Clinton und Obama sind wieder nett zueinander

Werden Hillary Clinton und Barack Obama ein Team bilden? Nach einem bitteren Wahlkampf konnte angesichts der Nettigkeiten beim letzten Fernsehduell der Kandidaten vor dem "Super Tuesday" dieser Eindruck entstehen.

Barack Obama und Hillary Rodham Clinton applaudieren dem Applaus ihres Publikums, Quelle: AP

Barack Obama und Hillary Rodham Clinton applaudieren dem Applaus ihres Publikums

Höflich? Obama hilft der 60-jährigen Clinton auf den Stuhl, Quelle: AP

Höflich? Obama hilft der 60-jährigen Clinton auf den Stuhl

Eine trefflichere Kulisse für das Finale der großen Politik-Inszenierung hätten sich die Kandidaten nicht aussuchen können. Ausgerechnet auf der Bühne des Kodak-Theaters in Hollywood, wo normalerweise die Oscars an die Helden der Leinwand vergeben werden, trafen sich Hillary Clinton und Barack Obama zum letzten direkten Schlagabtausch vor dem Wahlmarathon am kommenden Dienstag, dem "Super Tuesday".

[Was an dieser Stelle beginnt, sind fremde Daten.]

-- ==== Sys2Proof/Machine/Objects.lean ====
section
/-! DEFINITION. The object table: one `ObjDef` per entry of the dictionary tables of the spec's chapters
(type, access codes, default, persistence, stated range and length), after R375 of 12_dictionary_ports.md.
An `ObjDef` may stand for a run of indices and subindices, as the tables' 0x61ss and .01–.20 do. -/

namespace Sys2Proof.Machine

/-- Types of dictionary values, R375. -/
inductive ObjTy
  | bool | u8 | u16 | u32 | u64 | i8 | i16 | i32 | i64 | f32 | f64 | q15 | time | str | blob
  deriving DecidableEq, Repr

/-- A dictionary value: a number, as the bits of its type, or the bytes of a STR, BLOB or TIME. -/
inductive Val
  | num (n : Nat)
  | bytes (b : List Byte)
  deriving DecidableEq, Repr

/-- One row of an object table. -/
structure ObjDef where
  /-- Name of the object. -/
  name : String
  /-- First index. -/
  base : Nat
  /-- How many indices the row covers. -/
  n : Nat
  /-- First subindex. -/
  sub : Nat
  /-- How many subindices the row covers. -/
  ns : Nat
  /-- Type. -/
  ty : ObjTy
  /-- Rights of BRIDGE, ENGINEERING, PEER, FIELD, SAFETY, MAINT: 0 none, 1 r, 2 w, 3 o. -/
  acc : List Nat
  /-- Default, as the bits of the type. -/
  dflt : Nat
  /-- Defaults by index, where they differ from one index to the next. -/
  alts : List Nat
  /-- Default bytes of a STR. -/
  dfltStr : String
  /-- Kept in Cask (R377). -/
  persist : Bool
  /-- Least value the table allows. -/
  lo : Option Rat
  /-- Greatest value the table allows. -/
  hi : Option Rat
  /-- Least length, greatest length and entry size of a STR or BLOB (R376). -/
  len : Nat × Nat × Nat
  /-- Unit. -/
  unit : String
  deriving DecidableEq, Repr

/-- The dictionary key of an entry: index times 256 plus subindex. -/
def ObjDef.key (o : ObjDef) (i k : Nat) : Nat := (o.base + i) * 256 + o.sub + k

namespace Obj
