-- ==== Sys2Proof/Machine/State.lean ====
section
/-! DEFINITION. The state of the block, and its state right after reset. -/

namespace Sys2Proof.Machine

/-- An access fault as the core that made the access sees it (R18, R19, R44, R47, R48, R245). -/
inductive AccessCause
  /-- The address lies outside every block, or the access is not an aligned word (R18, R19). -/
  | access
  /-- The register is protected (R44, R245, R261) or the address lies in Cask (R47). -/
  | protected_
  /-- The tile window is closed (R48). -/
  | tileOffline
  /-- The word read is poisoned (R516). -/
  | poisoned
  deriving DecidableEq, Repr

/-- The last access fault of a core. -/
structure CoreFault where
  cause : AccessCause
  addr : Nat
  deriving DecidableEq, Repr

/-- The whole state of one Sloinya, and the queue of commands that wait. -/
structure State where
  /-- Commands that wait, first in, first out. -/
  pending : List Instr
  /-- Register fields, by `Field.key`; a field not listed has its reset value. -/
  regs : Map Nat
  /-- Bytes of the Grist store and of the tile SRAMs, by hub physical address. -/
  mem : List Host.Cell
  /-- Dictionary values that differ from their defaults, by `ObjDef.key`. -/
  dict : Map Val
  /-- Values latched by the read of another register, by register address. -/
  latch : Map Nat
  /-- Poisoned words of the Grist store, by address (R516). -/
  poisoned : List Nat
  /-- Value returned by the last register read of each core (model's own: the read's answer). -/
  readData : Map Nat
  /-- Last access fault of each core. -/
  coreFaults : Map (Option CoreFault)
  /-- Reason code with which the last order or protected write was answered (model's own: the answer). -/
  outcome : Nat
  /-- Free values used so far (model's own). -/
  fresh : Nat
  time : TimeSt
  health : HealthSt
  zdp : ZdpSt
  ports : PortsSt
  journal : JournalSt
  claims : ClaimSt
  gate : GateSt
  loop : LoopSt
  /-- CAN controllers by number. -/
  can : Map CanSt
  safety : SafetySt
  hub : HubSt
  fabric : FabricSt
  stages : StageFw
  lauter : LauterSt
  /-- Encoder channels by number. -/
  pfu : Map PfChan
  deriving DecidableEq, Repr

/-- Faults of the model. -/
inductive Fault
  deriving DecidableEq, Repr

/-- Refusals of the model. -/
inductive Refusal
  /-- A command that this model does not give its meaning; raised by `exec` only, safe. -/
  | notModelled (mnemonic : String)
  deriving DecidableEq, Repr

/-- The state right after reset: every field at its reset value. -/
def State.reset : State where
  pending := []
  regs := Reg.resetValues
  mem := []
  dict := []
  latch := []
  poisoned := []
  readData := []
  coreFaults := []
  outcome := 0
  fresh := 0
  time := {}
  health := {}
  zdp := {}
  ports := {}
  journal := {}
  claims := {}
  gate := {}
  loop := {}
  can := []
  safety := {}
  hub := {}
  fabric := {}
  stages := {}
  lauter := {}
  pfu := []

end Sys2Proof.Machine
end

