-- ==== Sys2Proof/Machine/Dict.lean ====
section
/-! DEFINITION. The dictionary as the gate sees it (12_dictionary_ports.md): finding an entry, its rights,
scope and range, and the replies that leave a port. -/

namespace Sys2Proof.Machine

/-- An entry found: its row, its place in the row, and the scope bits of R595. -/
structure Found where
  entry : ObjDef
  i : Nat
  k : Nat
  setOrder : Bool
  deviceOrder : Bool
  deriving DecidableEq, Repr

/-- The row covers the index. -/
def ObjDef.hasIndex (o : ObjDef) (index : Nat) : Bool := decide (o.base ≤ index ∧ index < o.base + o.n)

/-- The row covers the subindex. -/
def ObjDef.hasSub (o : ObjDef) (sub : Nat) : Bool := decide (o.sub ≤ sub ∧ sub < o.sub + o.ns)

/-- The entry is an ACTION: some class holds the right o (R375). -/
def ObjDef.isAction (o : ObjDef) : Bool := o.acc.any (· == 3)

/-- Scope of an index of the manual (index map): 0 device, 1 set, 2 device or set. -/
def indexScope (index : Nat) : Nat :=
  if index < 0x2000 then 0
  else if index < 0x6000 then 1
  else if index < 0x7800 then 2
  else if index < 0x9000 then 0
  else if index < 0x9800 then 1
  else 0

/-- SET_ORDER and DEVICE_ORDER of an entry of the manual (R595). -/
def scopeBits (o : ObjDef) : Bool × Bool :=
  if o.isAction then (indexScope o.base != 0, indexScope o.base != 1) else (false, false)

/-- Every entry present: those of the manual and those of the running image (R379). -/
def State.entries (s : State) : List ObjDef := Obj.table ++ s.zdp.fw.map (·.entry)

/-- The index is present. -/
def State.hasIndex (s : State) (index : Nat) : Bool := s.entries.any (·.hasIndex index)

/-- The entry of an index and subindex. -/
def State.find (s : State) (index sub : Nat) : Option Found :=
  match Obj.table.find? fun o => o.hasIndex index && o.hasSub sub with
  | some o => some ⟨o, index - o.base, sub - o.sub, (scopeBits o).1, (scopeBits o).2⟩
  | none =>
    match s.zdp.fw.find? fun f => f.entry.hasIndex index && f.entry.hasSub sub with
    | some f => some ⟨f.entry, index - f.entry.base, sub - f.entry.sub, f.setOrder, f.deviceOrder⟩
    | none => none

/-- Highest subindex in use of an index (subindex 0x00, R375). -/
def State.topSub (s : State) (index : Nat) : Nat :=
  s.entries.foldl (fun m o => if o.hasIndex index then max m (o.sub + o.ns - 1) else m) 0

/-- Right of a class by the tables: 0 none, 1 r, 2 w, 3 o. In BENCH role ENGINEERING holds o on every entry that
grants w or o to any class, outside 0x9800–0x9FFF (R384). An image grants SAFETY and MAINT at most r, and o of
PEER or FIELD counts as w (R46). -/
def State.right (s : State) (o : ObjDef) (cls : Nat) : Nat :=
  let a := if cls = 0 then 0 else o.acc.getD (cls - 1) 0
  let a := if 0xC800 ≤ o.base ∧ o.base < 0xF000 then
      (if 5 ≤ cls then min a 1 else if (cls = 3 ∨ cls = 4) ∧ a = 3 then 2 else a) else a
  if s.bench && cls == 2 && o.acc.any (fun x => decide (2 ≤ x)) && !(decide (0x9800 ≤ o.base ∧ o.base < 0xA000)) then 3
  else a

/-- The class may read the entry. -/
def State.mayRead (s : State) (o : ObjDef) (cls : Nat) : Bool := decide (1 ≤ s.right o cls)

/-- The class may set the entry: w for a SETTING, o for an ACTION (R387). Under R384 the right o stands for
both. -/
def State.maySet (s : State) (o : ObjDef) (cls : Nat) : Bool :=
  if o.isAction then s.right o cls == 3 else decide (2 ≤ s.right o cls)

/-- The index names a block that does not work in the role in force (R379). -/
def State.roleBars (s : State) (index : Nat) : Bool :=
  let within (a b : Nat) : Bool := decide (a ≤ index ∧ index ≤ b)
  if s.gateRole then
    within 0x2000 0x3FFF || within 0x5000 0x5FFF || within 0x9000 0x9011 || within 0x8900 0x89FF
  else if s.control then within 0x9100 0x92FF
  else false

/-- A number is in a range whose ends may be open. -/
def inRange (lo hi : Option Rat) (x : Rat) : Bool :=
  (match lo with | some l => decide (l ≤ x) | none => true) && (match hi with | some h => decide (x ≤ h) | none => true)

/-- The TYPE check of R376 on the bytes of a value. -/
def ObjDef.typeOk (o : ObjDef) (b : List Byte) : Bool :=
  match o.ty with
  | .bool => b.length == 1 && decide (leNat b ≤ 1)
  | .time => b.length == 12 && leAt b 6 2 == 0 && decide (leAt b 8 4 < 1000000000)
  | .str => decide (o.len.1 ≤ b.length ∧ b.length ≤ 255) && utf8Ok (b.length + 1) b && decide (utf8Chars b ≤ o.len.2.1)
  | .blob => decide (o.len.1 ≤ b.length ∧ b.length ≤ o.len.2.1) && b.length % o.len.2.2 == 0
  | t => b.length == t.size

/-- The OUT_OF_RANGE check of R376 on a value. -/
def ObjDef.rangeOk (o : ObjDef) (v : Val) : Bool :=
  match o.ty with
  | .str | .blob | .time => true
  | .f32 => floatFinite 8 23 v.toNat && inRange o.lo o.hi (ofF32 v.toNat)
  | .f64 => floatFinite 11 52 v.toNat && inRange o.lo o.hi (ofF64 v.toNat)
  | t => inRange o.lo o.hi (t.value v.toNat)

/-- A message put on its way out of a port. -/
def State.sendZdp (s : State) (z : ZdpOut) : State := { s with zdp := { s.zdp with out := s.zdp.out ++ [z] } }

/-- A reply with a non-zero STATUS is counted, and sent while fewer than 100 have left the port in the second
(R388). -/
def State.sendReply (s : State) (z : ZdpOut) : State :=
  if z.status == 0 then s.sendZdp z else
  let n := Map.get 0 s.zdp.refusals z.port
  let s := { s with zdp := { s.zdp with
    refusals := Map.put s.zdp.refusals z.port (n + 1), refused := Map.upd 0 s.zdp.refused z.port (· + 1) } }
  let s := s.count 0x802 (some z.port)
  if n < 100 then s.sendZdp z else s

/-- Reply to an ORDER (R391): the identity, then the OSN. -/
def State.orderReply (s : State) (r : ReplyTo) (status osn : Nat) (duplicate : Bool) : State :=
  let s := if status == 0 then (s.latency 4 (some r.port) r.since s.tb3).latency 3 (some r.port) r.since s.tb3 else s
  s.sendReply
    { port := r.port, dst := r.src, kind := 3, flags := if duplicate then 32 else 0, tag := r.tag, index := r.index,
      sub := r.sub, status, seg := 0, body := leBytes 8 r.identity ++ leBytes 8 osn }

/-- A dictionary value set from the bytes of an order or WRITE. -/
def State.setEntry (s : State) (f : Found) (b : List Byte) : State :=
  s.setObj f.entry (Val.ofWire f.entry.ty b) f.i f.k

/-- The entry is a persistent set-scope ACTION: part of the IMAGE (R421). -/
def ObjDef.inImage (o : ObjDef) : Bool := o.isAction && o.persist && indexScope o.base == 1

/-- CONFIG_SIG (0x3000.0E): CRC-32 over the wire values of all persistent objects of 0x2000 to 0x34FF, in the order of
their indices (DEDUCED, log entry 61). -/
def State.configSig (s : State) : Nat :=
  let os : List ObjDef := Obj.table.filter fun o => o.persist && decide (0x2000 ≤ o.base ∧ o.base ≤ 0x34FF)
  let es : List (Nat × List Byte) := os.flatMap fun o =>
    (List.range o.n).flatMap fun i => (List.range o.ns).map fun k => (o.key i k, Val.wire o.ty (s.obj o i k))
  crc32 ((es.mergeSort fun a b => decide (a.1 ≤ b.1)).flatMap (·.2))

/-- Every value of the IMAGE. -/
def State.imageEntries (s : State) : List ImageEntry :=
  (Obj.table.filter (·.inImage)).flatMap fun o =>
    (List.range o.n).flatMap fun i => (List.range o.ns).map fun k =>
      ⟨o.base + i, o.sub + k, Val.wire o.ty (s.obj o i k)⟩

end Sys2Proof.Machine
end

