/-- RECOVERY_COMPLETE: 128 occurrences of 11 consecutive recessive bits have been seen (R368). -/
def execRecoveryComplete (n : Fin 16) (s : State) : Host.Outcome State Fault Refusal :=
  if s.canBusOff n && s.flag Reg.CAN_STATUS_RECOVERING n then
    let s := ((s.wr Reg.CAN_ECNT_TEC 0 n).wr Reg.CAN_ECNT_REC 0 n).wr Reg.CAN_STATUS_RECOVERING 0 n
    let s := ((s.wr Reg.CAN_STATUS_ERR_STATE 0 n).wr Reg.CAN_STATUS_WARNING 0 n).raise Reg.CAN_IRQ_ERR_STATE n
    .next ((s.event .can "ERR_STATE" (0x600 + n)).canSelect n)
  else .next s

/-- Requests withdrawn and CAN_TXn recessive for the self-test (R374). -/
def State.canTestStart (s : State) (n : Nat) : State :=
  (((s.canWithdraw n).wr Reg.CAN_STATUS_STATE 3 n).wr Reg.CAN_STATUS_BIST_PASS 0 n).unitTesting (slotAt 6 n)

/-- The controller's self-test may start: it is not retired and not in test already. -/
def State.canTestOk (s : State) (n : Nat) : Bool := decide (s.rd Reg.CAN_STATUS_STATE n < 3)

/-- CAN_SERVICE_TEST: an ORDER of 0x81nn.0E with 1, or CAN_CTRL.TEST. -/
def execCanServiceTest (n : Fin 16) (order : Bool) (s : State) : Host.Outcome State Fault Refusal :=
  if s.canTestOk n then .next ((s.canTestStart n).answer 0)
  else .next (if order then s.answer 15 else s)

/-- A retired controller keeps CAN_TXn recessive (R374, R515). -/
def State.canRetire (s : State) (n : Nat) : State :=
  ((s.canWithdraw n).wr Reg.CAN_STATUS_STATE 4 n).raise Reg.CAN_IRQ_RETIRED n

/-- CAN_SELF_TEST_DONE: a pass leaves the controller OFFLINE with BIST_PASS, a fail retires it (R374). -/
def execCanSelfTestDone (n : Fin 16) (pass : Bool) (s : State) : Host.Outcome State Fault Refusal :=
  if s.rd Reg.CAN_STATUS_STATE n ≠ 3 then .next s else
  let s := s.unitTested (slotAt 6 n) pass
  if pass then .next ((s.wr Reg.CAN_STATUS_STATE 2 n).raise Reg.CAN_STATUS_BIST_PASS n)
  else .next (s.canRetire n)

/-- The controller re-enabled after a test or a return from retirement (R374, R521): in its mode, or disabled
where MODE is 0. -/
def State.canReturn (s : State) (n : Nat) : State :=
  let s := s.unitReturned (slotAt 6 n)
  if s.canMode n == 0 then s.wr Reg.CAN_STATUS_STATE 0 n
  else
    let mode := s.canMode n
    let p := s.canEnableIn n mode
    if p.2 then p.1 else (p.1.wr Reg.CAN_CTRL_MODE 0 n).wr Reg.CAN_STATUS_STATE 0 n

/-- CAN_SERVICE_RETURN: an OFFLINE controller returns. -/
def execCanServiceReturn (n : Fin 16) (order : Bool) (s : State) : Host.Outcome State Fault Refusal :=
  if s.rd Reg.CAN_STATUS_STATE n = 2 then .next ((s.canReturn n).answer 0)
  else .next (if order then s.answer 15 else s)

end Sys2Proof.Machine
end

Unter den Augen von Hollywood-Größen wie Steven Spielberg parlierten sich die Demokraten Clinton und Obama am Donnerstagabend (01.02.2008, Ortszeit) durch einen politischen Gala-Abend, der von versöhnlichen Tönen geprägt war. Der Senator aus Illinois und die Senatorin aus New York saßen direkt nebeneinander wie auf einer Schulbank. Beide sagten in ihren ersten Worten, dass einer von ihnen der nächste US-Präsident sein werde.

Werben um die Edwards-Wähler

Bislang unterstützt Edwards keinen der verbleibenen Kandidaten, Quelle: AP

Bislang unterstützt Edwards keinen der verbleibenen Kandidaten

Anders als in vorangegangenen Debatten, bei denen es zu scharfen Konfrontationen gekommen war, betonten beide ihre Gemeinsamkeiten. "Ich war vor dieser Kampagne mit Hillary Clinton befreundet. Und ich werde am Ende dieses Wahlkampfs mit Hillary Clinton befreundet sein", sagte Obama. Clinton sagte, während sie eine Geste in Richtung Obama machte, "wir werden unser Land verändern". Auf die Frage, ob sie auch ein Team bilden könnten, also ob einer oder eine als Kandidat für das Amt des Vizepräsidenten werde, antworteten beide freundlich ausweichend.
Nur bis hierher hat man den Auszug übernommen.